Vanhove Brothers Lead Belgian Goalball Team

Bruno and Tom Vanhove are both brothers and teammates, making for healthy Goalball competition in Belgium as the team heads to London. 18 May 2012
Bruno Vanhove

Bruno Vanhove

ⒸBelgian Paralympic Committee

“I want to do better than him, and he wants to do better than me, but we’re also playing as a team. It’s a good mixture between complementing and competing.”

Bruno and Tom Vanhove do not like their family’s story to steal the spotlight when it comes to Belgium’s men’s Goalball squad.

The 28-year-old pair, part of the Vanhove sextuplets – three of whom are visually impaired – would rather have the focus be on how their Goalball squad plays as a team and why the sport they compete in is unique to the Paralympic Games.

The unselfish duo are very enthusiastic to represent Belgium at London 2012, and Bruno said he believes Goalball will be a “nice discovery” for many fans around the globe come the Games.

“There’s such a difference between looking at it and really playing it,” Bruno said of Goalball. “It’s not like watching basketball where you can have some kind of deep idea about it.

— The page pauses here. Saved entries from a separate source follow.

-- ==== Sys2Proof/Syntax.lean ====
section
/-!
DEFINITION. The syntax of the Tvedune 7: operand fields, modifiers, and ONE inductive with a constructor for every
row of the opcode table: 153 instruction words and 120 indivisible device steps (03_encoding R50-R78, and the encoding
table of each chapter).
-/
namespace Sys2Proof

/-- The special registers with their operand codes 0xA0-0xB7 in order (04_registers R85). -/
inductive SReg where
  | lane | gang | block | grid | cluster | core | die | device | part | flags | fpmode | tags | budget | nanc | args
  | scratch | tcause | tpc | tval | tlane | tslot | leave | mbx | active
  deriving DecidableEq, Repr

/-- An operand field D, A, B or C: what its code names (03_encoding R55). `imm` carries the instruction's IMM value. -/
inductive Opnd where
  | v (n : Fin 64)
  | s (n : Fin 64)
  | p (n : Fin 8)
  | sr (r : SReg)
  | zero
  | imm (x : BitVec 32)
  deriving DecidableEq, Repr

/-- GUARD (R50, R51): a predicate and whether it is negated. -/
structure Guard where
  neg : Bool
  p : Fin 8
  deriving DecidableEq, Repr

/-- What every instruction word carries besides its operands: the guard and the hints (R50, R59, R60). -/
structure Head where
  guard : Guard
  la : Bool
  lb : Bool
  lc : Bool
  yld : Bool
  stall : BitVec 4
  deriving DecidableEq, Repr

/-- Rounding modes (R63, R118). -/
inductive Rm where
  | rne | rz | rup | rdn | rna | sr | dyn
  deriving DecidableEq, Repr

/-- Integer comparison conditions (R62). -/
inductive Cond where
  | eq | ne | lt | le | gt | ge
  deriving DecidableEq, Repr

/-- FP comparison conditions (R64, R168). -/
inductive FCond where
  | eq | ne | lt | le | gt | ge | num | nan | equ | neu | ltu | leu | gtu | geu
  deriving DecidableEq, Repr

/-- Format codes 0-13 (R70). -/
inductive Fmt where
  | n32 | i32 | f32 | bf16 | f16 | e4m3 | e5m2 | e2m3 | e3m2 | e2m1 | e8m0 | i8 | n8 | cb4
  deriving DecidableEq, Repr

/-- Memory access widths (R66). -/
inductive Width where
  | n8 | i8 | n16 | i16 | b32 | b32x2 | b32x4 | b64
  deriving DecidableEq, Repr

/-- Memory spaces (R66, R256). -/
inductive Space where
  | global | scratch | cscratch | const | args
  deriving DecidableEq, Repr

/-- Cache policies (R66, R264). -/
inductive Policy where
  | normal | nt | evf | keep
  deriving DecidableEq, Repr

/-- Atomic operations (R67, R271). -/
inductive AOp where
  | add | minn | mini | maxn | maxi | and | or | xor | exch | incw | decw | fadd32 | bfadd2
  deriving DecidableEq, Repr

/-- Scopes (R20). -/
inductive Scope where
  | blk | clu | die | pkg | dom | sys
  deriving DecidableEq, Repr

/-- SHFL modes (R182). -/
inductive ShflMode where
  | pick | rot | swap | rev
  deriving DecidableEq, Repr

/-- VOTE modes (R182). -/
inductive VoteMode where
  | all | any | uni | ballot
  deriving DecidableEq, Repr

/-- REDUCE and SCAN operations (R182, R189). -/
inductive RedOp where
  | add | minn | mini | maxn | maxi | and | or | xor | fadd | fmin | fmax
  deriving DecidableEq, Repr

/-- MOD of the vector integer instructions (R62). -/
structure IntMod where
  signed : Bool
  sat : Bool
  deriving DecidableEq, Repr

/-- MOD of the scalar integer instructions (R62). -/
structure ScalarMod where
  signed : Bool
  sat : Bool
  w64 : Bool
  deriving DecidableEq, Repr

/-- MOD of the unpacked floating-point instructions (R63). -/
structure FpMod where
  rm : Rm
  sat : Bool
  na : Bool
  nb : Bool
  nc : Bool
  ftz : Bool
  deriving DecidableEq, Repr

/-- MOD of the packed floating-point instructions (R63, R163): `f16` is TY. -/
structure HalfMod where
  rm : Rm
  sat : Bool
  na : Bool
  nb : Bool
  nc : Bool
  f16 : Bool
  deriving DecidableEq, Repr

/-- MOD and the B field of the conversions (R65). -/
structure CvtMod where
  dfmt : Fmt
  sfmt : Fmt
  sat : Bool
  rm : Rm
  deriving DecidableEq, Repr

/-- MOD of the memory instructions (R66). -/
structure MemMod where
  width : Width
  space : Space
  policy : Policy
  deriving DecidableEq, Repr

/-- MOD of the atomic instructions (R67). -/
structure AtomMod where
  op : AOp
  w64 : Bool
  scope : Scope
  deriving DecidableEq, Repr

/-- MOD of the matrix instructions (R69): `i32` is ACC. -/
structure MatMod where
  fmt : Fmt
  nz : Bool
  i32 : Bool
  deriving DecidableEq, Repr

/-- An A or B field of a pair slot (R74). -/
inductive SlotSrc where
  | v (n : Fin 64)
  | s (n : Fin 64)
  deriving DecidableEq, Repr

/-- The opcodes that may stand in a pair slot, each with the MOD it lays out there (R75, R76). -/
inductive SlotOp where
  | iadd (m : IntMod) | isub (m : IntMod) | imul (m : IntMod) | imulh (m : IntMod) | imad (m : IntMod)
  | idiv (m : IntMod) | irem (m : IntMod) | imin (m : IntMod) | imax (m : IntMod)
  | and | or | xor | not | shl | shr (signed : Bool)
  | fadd (m : FpMod) | fsub (m : FpMod) | fmul (m : FpMod) | ffma (m : FpMod) | fmin (m : FpMod) | fmax (m : FpMod)
  | hadd2 (m : HalfMod) | hmul2 (m : HalfMod) | hfma2 (m : HalfMod) | hmin2 (m : HalfMod) | hmax2 (m : HalfMod)
  | sel (c : Fin 8) | mov
  deriving DecidableEq, Repr

/-- One slot of a pair word (R74). `b` of a one-source opcode is `v 0` with `lb` clear. -/
structure SlotInstr where
  op : SlotOp
  guard : Fin 8
  d : Fin 64
  a : SlotSrc
  b : SlotSrc
  la : Bool
  lb : Bool
  deriving DecidableEq, Repr

/-- The place of a gang: compute die, core, scheduler and gang place (R18, R195). -/
structure GangId where
  die : Nat
  core : Nat
  sched : Nat
  place : Nat
  deriving DecidableEq, Repr

/-- The two PC slots of a gang (R199). -/
inductive PcSlot where
  | a | b
  deriving DecidableEq, Repr

/-- A copy chain: the engine (compute die and cluster) and the chain's number on it (R344). -/
structure ChainId where
  die : Nat
  cluster : Nat
  num : Nat
  deriving DecidableEq, Repr

/-- A unit that grants or holds leases (R259, R260). -/
inductive CacheUnit where
  | l1 (die core : Nat)
  | cluster (die cluster : Nat)
  | rdc (die : Nat)
  deriving DecidableEq, Repr

/-- A home line, or a storage word by the byte address it holds, that an uncorrectable error can reach (R457). -/
inductive ErrSite where
  | home (line : Nat)
  | rdc (die addr : Nat)
  | cluster (die cluster addr : Nat)
  | l1 (die core addr : Nat)
  | scratch (die core addr : Nat)
  | register (g : GangId) (reg lane : Nat)
  | shadow (ctx : Nat)
  deriving DecidableEq, Repr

“When two good teams are playing against each other, it’s really an explosive game. It’s not about physical contact, but it’s about throwing hard and good defense.”

Evolving on the court

Both Bruno and Tom have been part of Belgium’s Goalball programme for nearly a decade, and their favourite part about Goalball is that it is a one of kind sport for the visually impaired.

“It’s a sport on its own. It’s something special,” Tom said. “It can change from one moment to another. It’s never finished. Until the last minute, there’s always tension. If the score doesn’t get too wide open, everything can change in one minute.

"That’s what’s so exciting about it.”

Bruno joined the national squad as a player in 2004, and Tom joined as a team manager in 2005 and then made the roster for the European B Pool Championships in 2006, which Belgium won.

While Bruno was a substitute at the Beijing 2008 Paralympics, Tom did not play on the team, though he went as a spectator to watch all of his country’s games. He had the chance to view a rehearsal of the Opening Ceremony and saw the Athlete Village, which gave him even more motivation to train harder to make the team for London 2012.

Now, Goalball can never be avoided as a topic at the family dinner table, as both are training for London.

“It’s nice to see how we’ve evolved together,” Bruno said.

“I want to do better than him, and he wants to do better than me, but we’re also playing as a team. It’s a good mixture between complementing and competing.”

The two recently used a speed gun to measure how fast they can throw the ball, with Bruno hitting just over 60 km/hour and Tom falling just under the mark around 55 km/hour.

However, a competitive Tom said he has been catching up in recent months, effectively pushing Bruno to put even more speed on his throws.

“It depends on the floors and the ball,” Tom said. “It’s not always about speed. Sometimes it’s about bouncing or the combination of technique.”

The big stage

At the Paralympic Games, Belgium has been assigned to Group B with China, Iran, Korea, Algeria and Canada – teams it has not faced often in the past.

Bruno, one of Belgian Paralympic Committee’s four athlete ambassadors for London 2012, is a bit weary of the setup.

“I’m the kind of player who likes to know who he’s playing against,” Bruno said. “In our pool, we’re the only European country, so it’s a hard to get a good idea of all the opponents we’re facing.”

After winning just one of its five games at Beijing 2008, the Vanhove brothers insist on making it to the quarter-finals this time around at the very least.

The national team is able to train together at least twice a week because Belgium is such a small country, and the squad will compete in two major tournaments before the Paralympic Games.

It will take part in the International Goalball Tournament in Lithuiana from 21-24 June and the Malmo Men’s InterCup from 27-29 in Sweden.

With the Games nearly on their doorstep, the rest of the Vanhove clan just has to hop on the Eurostar for a quick trip to the British capital.

So despite what the Vanhove brothers want the focus to be on, it is bound to be a family affair.